Anthropic says ‘evil’ portrayals of AI had been liable for Claude’s blackmail makes an attempt

Fictional portrayals of synthetic intelligence can have an actual impact on AI fashions, in keeping with Anthropic.

Final yr, the corporate mentioned that in pre-release exams involving a fictional firm, Claude Opus 4 would typically attempt to blackmail engineers to keep away from being changed by one other system. Anthropic later revealed analysis suggesting that fashions from different corporations had related points with “agentic misalignment.”

Apparently Anthropic has achieved extra work round that habits, claiming in a put up on X, “We consider the unique supply of the habits was web textual content that portrays AI as evil and involved in self-preservation.”

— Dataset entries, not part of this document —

/-- With an empty queue one cycle of CLK_AO passes: the time and EVC_TIMER advance by one and nothing else changes; without VDD_AO, or with CLK_AO lost, nothing changes at all. That an idle step is one cycle is the model's choice (log entry 1); that EVC_TIMER counts CLK_AO cycles is R457. -/
def Obligations.IdleStepIsOneCycle : Prop :=
  ∀ (s : State), s.pending = [] → ∃ t, step s = .next t ∧
    (if s.boot.powered = true ∧ s.warden.clkLost = false then t.now = s.now + 1 ∧ t.rd EVC_TIMER.V = (s.rd EVC_TIMER.V + 1) % 2 ^ 64 ∧
        (∀ (r : Reg) (i : Nat), r.off < 8192 → r ≠ EVC_TIMER → t.getReg r i = s.getReg r i) ∧ ∀ p, p ≠ .now → Part.same s t p
     else t = s)

/-- Registers of every block read the reset value that their table gives: enables, limits, thresholds, periods, states. The device is in START with every function's event enables, stall states, slots and counts at zero, and the memory, Cartway, calibration, warden and host fields at their stated values. -/
def Obligations.ResetValuesOfTheSpec : Prop :=
  State.reset.rd STL_STAT.STATE 0 = 0 ∧ State.reset.rd STL_CTL.EN 0 = 0 ∧ State.reset.rd (subField 0) 0 = 4 ∧ State.reset.rd WDN_RST_CAUSE.STATE = 0 ∧
  State.reset.rd WDN_RST_CAUSE.CAUSE = 0 ∧ State.reset.rd WDN_WDOG.PERIOD = 250 ∧ State.reset.rd WDN_PCAP.CAP = 1500 ∧ State.reset.rd WDN_PCAP.HYST = 25 ∧
  State.reset.rd WDN_SLEEP_CTL.GATE_IDLE = 8 ∧ State.reset.rd WDN_SLEEP_CTL.BIAS_IDLE = 20 ∧ State.reset.rd WDN_MON_SCAN.MASK = 16777215 ∧
  State.reset.rd CAL_CTL.TSTEP = 16 ∧ State.reset.rd CAL_CTL.TRUN = 15 ∧ State.reset.rd CAL_CTL.GAP_LIMIT = 200 ∧ State.reset.rd CAL_CTL.PERIOD = 168 ∧
  State.reset.rd BST_POLICY.SHUT_WAIT = 500 ∧ State.reset.on BST_POLICY.INSPECT_SERVE = true ∧ State.reset.rd EVC_SRC.PRIO 7 = 255 ∧
  State.reset.rd EVC_SRC.AFFINITY 7 = 255 ∧ State.reset.rd CHK_CTL.DEADLINE = 200 ∧ State.reset.rd TEN_QUOTA.KV_QUOTA 3 = 4294967295 ∧
  State.reset.on SEC_STAT.LOCK = false ∧ State.reset.pending = [] ∧ State.reset.seqs = []

/-- The state after a cold power-on meets the invariant of the model: its register file is in canonical form, and every waiting command is well formed (none waits). Its device state and thermal state are codes of their tables. -/
def Obligations.ResetMeetsTheInvariant : Prop :=
  State.reset.Inv ∧ legalModes State.reset

/-- Whatever the state and the operands, a command answers a next state: no command faults and none is refused. Its effect leaves the queue of waiting commands as it is. -/
def Obligations.EveryCommandAnswers : Prop :=
  ∀ (c : Instr) (s : State), ∃ t, exec c s = .next t ∧ t.pending = s.pending

/-- From every state that meets the invariant, not only those that runs reach, a step answers a state that meets it: the keys of the register file rise strictly, no register is listed at its reset value, and every command that waits is well formed. -/
def Obligations.StepKeepsTheInvariant : Prop :=
  ∀ (s t : State), s.Inv → step s = .next t → t.Inv

/-- From every state that meets the invariant and whose device state (WDN_RST_CAUSE.STATE) and thermal state (WDN_STAT.THERM) are codes of their tables, a step answers a state where they are: no register write, reset, mode change or warden event leaves a code that the tables do not give. -/
def Obligations.StepKeepsTheModesLegal : Prop :=
  ∀ (s t : State), s.Inv → legalModes s → step s = .next t → legalModes t
end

The corporate went into extra element in a weblog put up stating that since Claude Haiku 4.5, Anthropic’s fashions “by no means interact in blackmail [during testing], the place earlier fashions would typically achieve this as much as 96% of the time.”

What accounts for the distinction? The corporate mentioned it discovered that coaching on “paperwork about Claude’s structure and fictional tales about AIs behaving admirably enhance alignment.”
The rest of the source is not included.